━━ Extracted information ━━

/-! The link. -/

/-- R320, R413 to R417, R419 to R421, R437: a packet that is malformed or fails its tag is counted and dropped, one delivered already is dropped, one for
another package is relayed; each packet in its turn has its effect: a READ is answered with the bytes, a WRITE performs and is acknowledged, an
ATOMIC changes its value, a REPLY fills a register, an ACK ends a wait, an RPART delivers records, and a CONTROL packet grants credit,
acknowledges, or carries a translation, which is turned away with another version, with a digest that differs, or while its identity is quarantined. The model's choices here: log entries 38, 39, 40 and 41. -/
def Obligations.LinkPackets : Prop :=
  ∀ (s : State) (p : Packet),
    (∀ ty, s.power = .d0 → s.pkg < 192 →
      (p.dst ≠ s.pkg → p.relayed = false → exec (packetInstr ty p) s = .next s) ∧
      (p.dst ≠ s.pkg → p.relayed = true → exec (packetInstr ty p) s = .next { s with relayStore := s.relayStore ++ [{ type := ty, p := p, sentAt := none, firstAt := s.tai }] }) ∧
      (p.dst = s.pkg → p.src < 192 → p.src ≠ s.pkg →
        (p.wellFormed = false → exec (packetInstr ty p) s = .next { s with badPkt := s.badPkt + 1 }) ∧
        (p.wellFormed = true → p.conf = true → p.tagOk = false → exec (packetInstr ty p) s = .next { s with authF := s.authF + 1 }) ∧
        (p.wellFormed = true → p.conf = false → 1 ≤ ((s.peer p.src).rxSeq - BitVec.ofNat 32 p.seq).toNat → ((s.peer p.src).rxSeq - BitVec.ofNat 32 p.seq).toNat < 2 ^ 31 → p.seq < 2 ^ 32 →
          exec (packetInstr ty p) s = .next s))) ∧
    (Arrives s p → ∀ l pa, HomedHere s p.ctx p.addr l pa → s.sendBar p.src false 64 = .open_ →
      let n := accessBytes p.ty
      (maskCount p.mask ≤ 1 → p.payload = [] → ∃ s' : State, exec (.linkRead p) s = .next s' ∧ Answers s s' p .reply (spTake 0 s.dram pa n) ∧ s'.dram = s.dram) ∧
      (l.va % 64 = 0 → p.mask ≠ 0 → p.payload.length = maskCount p.mask → l.frame % 64 = 0 →
        ∃ s' : State, exec (.linkWrite p) s = .next s' ∧ Answers s s' p .ack [] ∧
          (∀ k, k < 64 → spGet 0 s'.dram ((l.frame + (p.addr / 64 * 64 - l.va) + k) % 2 ^ 42) =
            if p.mask.getLsbD k then p.payload.getD ((List.range k).countP (fun i => p.mask.getLsbD i)) 0
            else spGet 0 s.dram ((l.frame + (p.addr / 64 * 64 - l.va) + k) % 2 ^ 42)) ∧
          (∀ a, (∀ k, k < 64 → a ≠ (l.frame + (p.addr / 64 * 64 - l.va) + k) % 2 ^ 42) → spGet 0 s'.dram a = spGet 0 s.dram a)) ∧
      (p.aop < 15 → ∃ s' : State, exec (.linkAtomic p) s = .next s' ∧ (Answers s s' p .reply (natBytes n (bytesNat (spTake 0 s.dram pa n))) ∨ Answers s s' p .ack []) ∧
          spTake 0 s'.dram pa n = natBytes n (atomNew p.aop p.ty (bytesNat (spTake 0 s.dram pa n)) (fieldAt p.payload 0 n) (fieldAt p.payload n n)).1 ∧
          (∀ a, a < pa ∨ pa + n ≤ a → spGet 0 s'.dram a = spGet 0 s.dram a))) ∧
    (Arrives s p → ∀ w t v (rw : RemoteWait) j, s.teamOf w.uid t.tix = some (w, t) → s.waiter p.ctx p.src (p.rid / 2 ^ 16 % 2 ^ 16) = some (w, t, rw) → t.remote = [rw] → j < t.threads.length → j < 32 → spWf 0 (t.thread j).v = true →
      rw.threads = BitVec.ofNat 32 (2 ^ j) → rw.d = .v v → rw.atomic = false → rw.acq = 0 → Legal.ty64 rw.ty = false → p.payload.length = rw.size →
      ∃ (s' : State) (u : Team), exec (.linkReply p) s = .next s' ∧ s'.teamNow w t = some u ∧ u.remote = [] ∧ u.vGet j v.toNat = BitVec.ofNat 32 (loadVal rw.ty p.payload) ∧
        (∀ i m, i < t.threads.length → ¬ (i = j ∧ m = v.toNat) → u.vGet i m = t.vGet i m) ∧ u.s = t.s ∧ u.fstat = t.fstat ∧ (rw.parked = true → (t.thread j).st = .park → (u.thread j).st = .run)) ∧
    (Arrives s p → ∀ w t k, s.teamOf w.uid t.tix = some (w, t) → w.ctx = p.ctx → t.unacked = [k] → k.peer = p.src → k.req % 2 ^ 16 = p.rid / 2 ^ 16 % 2 ^ 16 →
      ∃ s' : State, exec (.linkAck p) s = .next s' ∧ s'.teamNow w t = some { t with unacked := [] } ∧ s'.sendStore = s.sendStore ∧ s'.dram = s.dram) ∧
    (Arrives s p → ∀ o b x, s.getCtx p.ctx = some x → x.st.live = true → s.ops = [o] → o.ctx = p.ctx → o.st = .busy → o.body = .rpart b → rpRound b.block = fieldAt p.payload 4 4 →
      fieldAt p.payload 0 4 = 3 → s.sendBar p.src false 0 = .open_ →
      ∃ (s' : State) (b' : RpartBody), exec (.linkRpart p) s = .next s' ∧ Answers s s' p .ack [] ∧ s'.ops = [{ o with body := .rpart b' }] ∧
        tabGet p.src b'.recs = some ((tabGet p.src b.recs).getD [] ++ p.payload.drop 8) ∧ b'.hist = b.hist ∧ b'.cnts = b.cnts) ∧
    (Arrives s p →
      (∀ k, ∃ s' : State, exec (.linkControl p (.credits k)) s = .next s' ∧ (s'.peer p.src).credit = (s.peer p.src).credit + k ∧ (s'.peer p.src).rxSeq = (s.peer p.src).rxSeq + 1 ∧
        s'.sendStore = s.sendStore) ∧
      (∀ id off version gen (carried computed : BitVec 384) clean spill d, s.askedOf p.src id off version = some d → s.getDir d.id = some d → d.asked = [p.src] →
        (carried ≠ computed ∨ version ≠ s.version ∨ s.quarantined.contains id = true) →
        ∃ s' : State, exec (.linkControl p (.transFound id off version gen carried computed clean spill)) s = .next s' ∧ s'.getDir d.id = some { d with asked := [] }) ∧
      (∀ m, m < 2 ^ 32 → ∃ s' : State, exec (.linkControl p (.deliveryAck m)) s = .next s' ∧
        (∀ o, o ∈ s'.sendStore ↔ o ∈ s.sendStore ∧ ¬ (o.p.dst = p.src ∧ seqBefore o.p.seq m = true))))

━━━

What this task involves
Please give back the entries above, unchanged and complete.

Task solution
/-! The link. -/

/-- R320, R413 to R417, R419 to R421, R437: a packet that is malformed or fails its tag is counted and dropped, one delivered already is dropped, one for
another package is relayed; each packet in its turn has its effect: a READ is answered with the bytes, a WRITE performs and is acknowledged, an
ATOMIC changes its value, a REPLY fills a register, an ACK ends a wait, an RPART delivers records, and a CONTROL packet grants credit,
acknowledges, or carries a translation, which is turned away with another version, with a digest that differs, or while its identity is quarantined. The model's choices here: log entries 38, 39, 40 and 41. -/
def Obligations.LinkPackets : Prop :=
  ∀ (s : State) (p : Packet),
    (∀ ty, s.power = .d0 → s.pkg < 192 →
      (p.dst ≠ s.pkg → p.relayed = false → exec (packetInstr ty p) s = .next s) ∧
      (p.dst ≠ s.pkg → p.relayed = true → exec (packetInstr ty p) s = .next { s with relayStore := s.relayStore ++ [{ type := ty, p := p, sentAt := none, firstAt := s.tai }] }) ∧
      (p.dst = s.pkg → p.src < 192 → p.src ≠ s.pkg →
        (p.wellFormed = false → exec (packetInstr ty p) s = .next { s with badPkt := s.badPkt + 1 }) ∧
        (p.wellFormed = true → p.conf = true → p.tagOk = false → exec (packetInstr ty p) s = .next { s with authF := s.authF + 1 }) ∧
        (p.wellFormed = true → p.conf = false → 1 ≤ ((s.peer p.src).rxSeq - BitVec.ofNat 32 p.seq).toNat → ((s.peer p.src).rxSeq - BitVec.ofNat 32 p.seq).toNat < 2 ^ 31 → p.seq < 2 ^ 32 →
          exec (packetInstr ty p) s = .next s))) ∧
    (Arrives s p → ∀ l pa, HomedHere s p.ctx p.addr l pa → s.sendBar p.src false 64 = .open_ →
      let n := accessBytes p.ty
      (maskCount p.mask ≤ 1 → p.payload = [] → ∃ s' : State, exec (.linkRead p) s = .next s' ∧ Answers s s' p .reply (spTake 0 s.dram pa n) ∧ s'.dram = s.dram) ∧
      (l.va % 64 = 0 → p.mask ≠ 0 → p.payload.length = maskCount p.mask → l.frame % 64 = 0 →
        ∃ s' : State, exec (.linkWrite p) s = .next s' ∧ Answers s s' p .ack [] ∧
          (∀ k, k < 64 → spGet 0 s'.dram ((l.frame + (p.addr / 64 * 64 - l.va) + k) % 2 ^ 42) =
            if p.mask.getLsbD k then p.payload.getD ((List.range k).countP (fun i => p.mask.getLsbD i)) 0
            else spGet 0 s.dram ((l.frame + (p.addr / 64 * 64 - l.va) + k) % 2 ^ 42)) ∧
          (∀ a, (∀ k, k < 64 → a ≠ (l.frame + (p.addr / 64 * 64 - l.va) + k) % 2 ^ 42) → spGet 0 s'.dram a = spGet 0 s.dram a)) ∧
      (p.aop < 15 → ∃ s' : State, exec (.linkAtomic p) s = .next s' ∧ (Answers s s' p .reply (natBytes n (bytesNat (spTake 0 s.dram pa n))) ∨ Answers s s' p .ack []) ∧
          spTake 0 s'.dram pa n = natBytes n (atomNew p.aop p.ty (bytesNat (spTake 0 s.dram pa n)) (fieldAt p.payload 0 n) (fieldAt p.payload n n)).1 ∧
          (∀ a, a < pa ∨ pa + n ≤ a → spGet 0 s'.dram a = spGet 0 s.dram a))) ∧
    (Arrives s p → ∀ w t v (rw : RemoteWait) j, s.teamOf w.uid t.tix = some (w, t) → s.waiter p.ctx p.src (p.rid / 2 ^ 16 % 2 ^ 16) = some (w, t, rw) → t.remote = [rw] → j < t.threads.length → j < 32 → spWf 0 (t.thread j).v = true →
      rw.threads = BitVec.ofNat 32 (2 ^ j) → rw.d = .v v → rw.atomic = false → rw.acq = 0 → Legal.ty64 rw.ty = false → p.payload.length = rw.size →
      ∃ (s' : State) (u : Team), exec (.linkReply p) s = .next s' ∧ s'.teamNow w t = some u ∧ u.remote = [] ∧ u.vGet j v.toNat = BitVec.ofNat 32 (loadVal rw.ty p.payload) ∧
        (∀ i m, i < t.threads.length → ¬ (i = j ∧ m = v.toNat) → u.vGet i m = t.vGet i m) ∧ u.s = t.s ∧ u.fstat = t.fstat ∧ (rw.parked = true → (t.thread j).st = .park → (u.thread j).st = .run)) ∧
    (Arrives s p → ∀ w t k, s.teamOf w.uid t.tix = some (w, t) → w.ctx = p.ctx → t.unacked = [k] → k.peer = p.src → k.req % 2 ^ 16 = p.rid / 2 ^ 16 % 2 ^ 16 →
      ∃ s' : State, exec (.linkAck p) s = .next s' ∧ s'.teamNow w t = some { t with unacked := [] } ∧ s'.sendStore = s.sendStore ∧ s'.dram = s.dram) ∧
    (Arrives s p → ∀ o b x, s.getCtx p.ctx = some x → x.st.live = true → s.ops = [o] → o.ctx = p.ctx → o.st = .busy → o.body = .rpart b → rpRound b.block = fieldAt p.payload 4 4 →
      fieldAt p.payload 0 4 = 3 → s.sendBar p.src false 0 = .open_ →
      ∃ (s' : State) (b' : RpartBody), exec (.linkRpart p) s = .next s' ∧ Answers s s' p .ack [] ∧ s'.ops = [{ o with body := .rpart b' }] ∧
        tabGet p.src b'.recs = some ((tabGet p.src b.recs).getD [] ++ p.payload.drop 8) ∧ b'.hist = b.hist ∧ b'.cnts = b.cnts) ∧
    (Arrives s p →
      (∀ k, ∃ s' : State, exec (.linkControl p (.credits k)) s = .next s' ∧ (s'.peer p.src).credit = (s.peer p.src).credit + k ∧ (s'.peer p.src).rxSeq = (s.peer p.src).rxSeq + 1 ∧
        s'.sendStore = s.sendStore) ∧
      (∀ id off version gen (carried computed : BitVec 384) clean spill d, s.askedOf p.src id off version = some d → s.getDir d.id = some d → d.asked = [p.src] →
        (carried ≠ computed ∨ version ≠ s.version ∨ s.quarantined.contains id = true) →
        ∃ s' : State, exec (.linkControl p (.transFound id off version gen carried computed clean spill)) s = .next s' ∧ s'.getDir d.id = some { d with asked := [] }) ∧
      (∀ m, m < 2 ^ 32 → ∃ s' : State, exec (.linkControl p (.deliveryAck m)) s = .next s' ∧
        (∀ o, o ∈ s'.sendStore ↔ o ∈ s.sendStore ∧ ¬ (o.p.dst = p.src ∧ seqBefore o.p.seq m = true))))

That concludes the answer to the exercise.